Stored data
* * * * *

theorem unperformed_of {s : State} {scope : Nat} (h : (s.remoteLoads r0 || (match scope with
    | 0 | 1 => false
    | 2 => (thOf s r0).ackScr != 0 || s.writesQueued r0
    | 3 | 4 => (thOf s r0).ackPkg != 0 || (thOf s r0).ackScr != 0 || s.writesQueued r0
    | _ => (thOf s r0).ackAll != 0)) = true) : Unperformed s r0 (thOf s r0) scope := by
  simp only [Bool.or_eq_true] at h
  unfold Unperformed
  rcases h with h | h
  · exact .inl h
  · right
    split at h <;> simp_all [or_assoc]

theorem settles_at {s : State} {scope : Nat} (h : SettledAt s) : ¬ Unperformed s r0 (thOf s r0) scope := by
  rintro (hr | hs)
  · rw [h.remote] at hr; cases hr
  · split at hs <;> simp_all [h.acks.1, h.acks.2.1, h.acks.2.2, h.queue]

theorem witness_FencesOrder :
    (ActingAt (.fenceRel false 5 0) 0 base ∧ SettledAt base) ∧
    (ActingAt (.fenceRel false 5 0) 0 unacked ∧ Unperformed unacked r0 (thOf unacked r0) 5) ∧
    (ActingAt (.fenceRel false 3 0) 0 unacked ∧ Unperformed unacked r0 (thOf unacked r0) 3) ∧
    (ActingAt (.fenceRel false 2 0) 0 writing ∧ Unperformed writing r0 (thOf writing r0) 2) ∧
    (ActingAt (.fenceRel false 0 0) 0 asking ∧ Unperformed asking r0 (thOf asking r0) 0) ∧
    (ActingAt (.fenceRel false 0 0) 0 dirtyMirror ∧ ¬ Unperformed dirtyMirror r0 (thOf dirtyMirror r0) 0 ∧ dirtyMirror.dirtyBlocks (tmOf dirtyMirror r0) ≠ []) ∧
    (ActingAt (.fenceRel false 0 0) 0 refused ∧ ¬ Unperformed refused r0 (thOf refused r0) 0 ∧ (thOf refused r0).nackPending = true) ∧
    (ActingAt (.fenceAcq false 5 0) 0 base ∧ base.remoteLoads r0 = false) ∧ (ActingAt (.fenceAcq false 5 0) 0 asking ∧ asking.remoteLoads r0 = true) ∧
    ActingAt (.fenceFull false 5 0) 0 base ∧ (ActingAt (.fenceFull false 5 0) 0 unacked ∧ Unperformed unacked r0 (thOf unacked r0) 5) ∧
    (ActingAt (.fenceFull false 5 0) 0 pendingLoad ∧ SettledAt pendingLoad ∧ ∃ l ∈ (pendingLoad.core 0).loads, l.ref = r0 ∧ l.words ≠ []) ∧
    ActingAt (.fenceOprdy false 0) 0 pendingLoad ∧ (ActingAt (.fenceOprdy false 0) 0 base ∧ (base.core 0).loads = []) :=
  ⟨⟨acting_of (by decide +kernel), settled_of (by decide +kernel)⟩, ⟨acting_of (by decide +kernel), unperformed_of (by decide +kernel)⟩,
    ⟨acting_of (by decide +kernel), unperformed_of (by decide +kernel)⟩, ⟨acting_of (by decide +kernel), unperformed_of (by decide +kernel)⟩,
    ⟨acting_of (by decide +kernel), unperformed_of (by decide +kernel)⟩,
    ⟨acting_of (by decide +kernel), fun h => by rcases h with h | h; exact absurd h (by decide +kernel); exact h, by decide +kernel⟩,
    ⟨acting_of (by decide +kernel), fun h => by rcases h with h | h; exact absurd h (by decide +kernel); exact h, by decide +kernel⟩,
    ⟨acting_of (by decide +kernel), by decide +kernel⟩, ⟨acting_of (by decide +kernel), by decide +kernel⟩, acting_of (by decide +kernel),
    ⟨acting_of (by decide +kernel), unperformed_of (by decide +kernel)⟩,
    ⟨acting_of (by decide +kernel), settled_of (by decide +kernel), by decide +kernel⟩, acting_of (by decide +kernel),
    ⟨acting_of (by decide +kernel), by decide +kernel⟩⟩

/-- Flags NV and DZ, both enabled, and a refused write: the flags' causes go to the handler; with parking modes, all park. -/
def flagsUp : State := withThread fun th => { th with fflags := 0x18, fenable := 0x7F }
def flagsPark : State := flagsUp.updCtx 0 fun k => { k with modes := (k.modes.set 0x40 0).set 0x41 0 }
theorem witness_TfenceRaisesEnabledFlags :
    (ActingAt (.fenceTfence false 0) 0 base ∧ fenceCauses (thOf base r0) = []) ∧
    (ActingAt (.fenceTfence false 0) 0 refused ∧ fenceCauses (thOf refused r0) = [cSTORE_NACK]) ∧
    (ActingAt (.fenceTfence false 0) 0 flagsUp ∧ fenceCauses (thOf flagsUp r0) = [0x40, 0x41] ∧
      ∀ c ∈ fenceCauses (thOf flagsUp r0), deliveryOf flagsUp (tmOf flagsUp r0) (thOf flagsUp r0) c = 1) ∧
    (ActingAt (.fenceTfence false 0) 0 flagsPark ∧
      ∀ c ∈ fenceCauses (thOf flagsPark r0), deliveryOf flagsPark (tmOf flagsPark r0) (thOf flagsPark r0) c = 0) :=
  ⟨⟨acting_of (by decide +kernel), by decide +kernel⟩, ⟨acting_of (by decide +kernel), by decide +kernel⟩,
    ⟨acting_of (by decide +kernel), by decide +kernel⟩, ⟨acting_of (by decide +kernel), by decide +kernel⟩⟩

* * * * *

### EXERCISE OBJECTIVE
Where a line above holds the word "fenceCauses", copy it.

### WRITTEN RESPONSE
    (ActingAt (.fenceTfence false 0) 0 base ∧ fenceCauses (thOf base r0) = []) ∧
    (ActingAt (.fenceTfence false 0) 0 refused ∧ fenceCauses (thOf refused r0) = [cSTORE_NACK]) ∧
    (ActingAt (.fenceTfence false 0) 0 flagsUp ∧ fenceCauses (thOf flagsUp r0) = [0x40, 0x41] ∧
      ∀ c ∈ fenceCauses (thOf flagsUp r0), deliveryOf flagsUp (tmOf flagsUp r0) (thOf flagsUp r0) c = 1) ∧
      ∀ c ∈ fenceCauses (thOf flagsPark r0), deliveryOf flagsPark (tmOf flagsPark r0) (thOf flagsPark r0) c = 0) :=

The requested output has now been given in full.